Exercise goal: Select the lines of the records containing the word "seqCommitCheck" and list them.
===
-- ==== Sys2Proof/Machine/CmdCommit.lean ====
section
/-! DEFINITION. SEQ_COMMIT: the re-check of what a sequence has staged, and its effect as one (R400, R502, R519). -/

namespace Sys2Proof.Machine

/-- Check 10 of a stageable command (Table 10.3). -/
def stagedCheck (op : Nat) : State → Cmd → Verdict :=
  match op with
  | 0x0103 => partBindPortCheck
  | 0x0104 => partTilesCheck
  | 0x0300 => poolCreateCheck
  | 0x0403 => hostSpillSetCheck
  | 0x0404 => peerSpillSetCheck
  | 0x0503 => streamConfigCheck
  | 0x0700 => linkConfigCheck
  | 0x0705 => channelBindCheck
  | 0x0707 => mcGroupSetCheck
  | 0x0802 => loopWriteCoefCheck
  | 0x0803 => loopSetPointCheck
  | 0x0900 => checkModeSetCheck
  | 0x0A00 => probeSetCheck
  | 0x0A02 => traceConfigCheck
  | _ => fun _ _ => {}

/-- The effect of a stageable command. -/
def stagedApply (op : Nat) : Cmd → State → State :=
  match op with
  | 0x0103 => partBindPortApply
  | 0x0104 => partTilesApply
  | 0x0300 => poolCreateApply
  | 0x0403 => hostSpillSetApply
  | 0x0404 => peerSpillSetApply
  | 0x0503 => streamConfigApply
  | 0x0700 => linkConfigApply
  | 0x0705 => channelBindApply
  | 0x0707 => mcGroupSetApply
  | 0x0802 => loopWriteCoefApply
  | 0x0803 => loopSetPointApply
  | 0x0900 => checkModeSetApply
  | 0x0908 => selftestConfigApply
  | 0x0A00 => probeSetApply
  | 0x0A02 => traceConfigApply
  | _ => fun _ s => s

/-- Checks 6, 7 and 8 again, then check 10. -/
def recheck (s : State) (x : Cmd) : Verdict :=
  if permitStatus s x ≠ 0 then no (permitStatus s x) else check10 s x (stagedCheck x.pkt.opcode)

/-- Re-check and apply the changes from position `n` on: the state after all of them, or the position and verdict of the first
that fails. -/
def commitFrom : Nat → List Cmd → State → Except (Nat × Verdict) State
  | _, [], s => .ok s
  | n, x :: r, s =>
    let v := recheck s x
    if v.status ≠ 0 then .error (n, v) else commitFrom (n + 1) r (stagedApply x.pkt.opcode x s)

/-- SEQ_COMMIT's check. -/
def seqCommitCheck (s : State) (x : Cmd) : Verdict := firstOf [(!seqOpenOn s x, stSequenceNotOpen)]

/-- SEQ_COMMIT's effect: all of the sequence or nothing; the sequence closes and the lock stays held. -/
def seqCommitApply (x : Cmd) (s : State) : Reply × State :=
  match commitFrom 1 (tget s.seqs x.carrier).staged s with
  | .ok t => ({ result := [0] }, closeSeq x.carrier t)
  | .error (n, v) =>
    ({ status := v.status, result := [dw n] },
      v.counts.foldl (fun t k => bump k.1 k.2 t) (bump cntSeqCommitFail 0 (closeSeq x.carrier s)))

/-- SEQ_COMMIT (R400). -/
def seqCommitEffect (c : Nat) (p : Packet) (s : State) : State := serve 0x0203 c p seqCommitCheck (actFw seqCommitApply) s

/-- SEQ_COMMIT. -/
def execSeqCommit (c : Nat) (p : Packet) (s : State) : Host.Outcome State Fault Refusal := .next (seqCommitEffect c p s)

end Sys2Proof.Machine
end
===
Output for this task:
def seqCommitCheck (s : State) (x : Cmd) : Verdict := firstOf [(!seqOpenOn s x, stSequenceNotOpen)]
def seqCommitEffect (c : Nat) (p : Packet) (s : State) : State := serve 0x0203 c p seqCommitCheck (actFw seqCommitApply) s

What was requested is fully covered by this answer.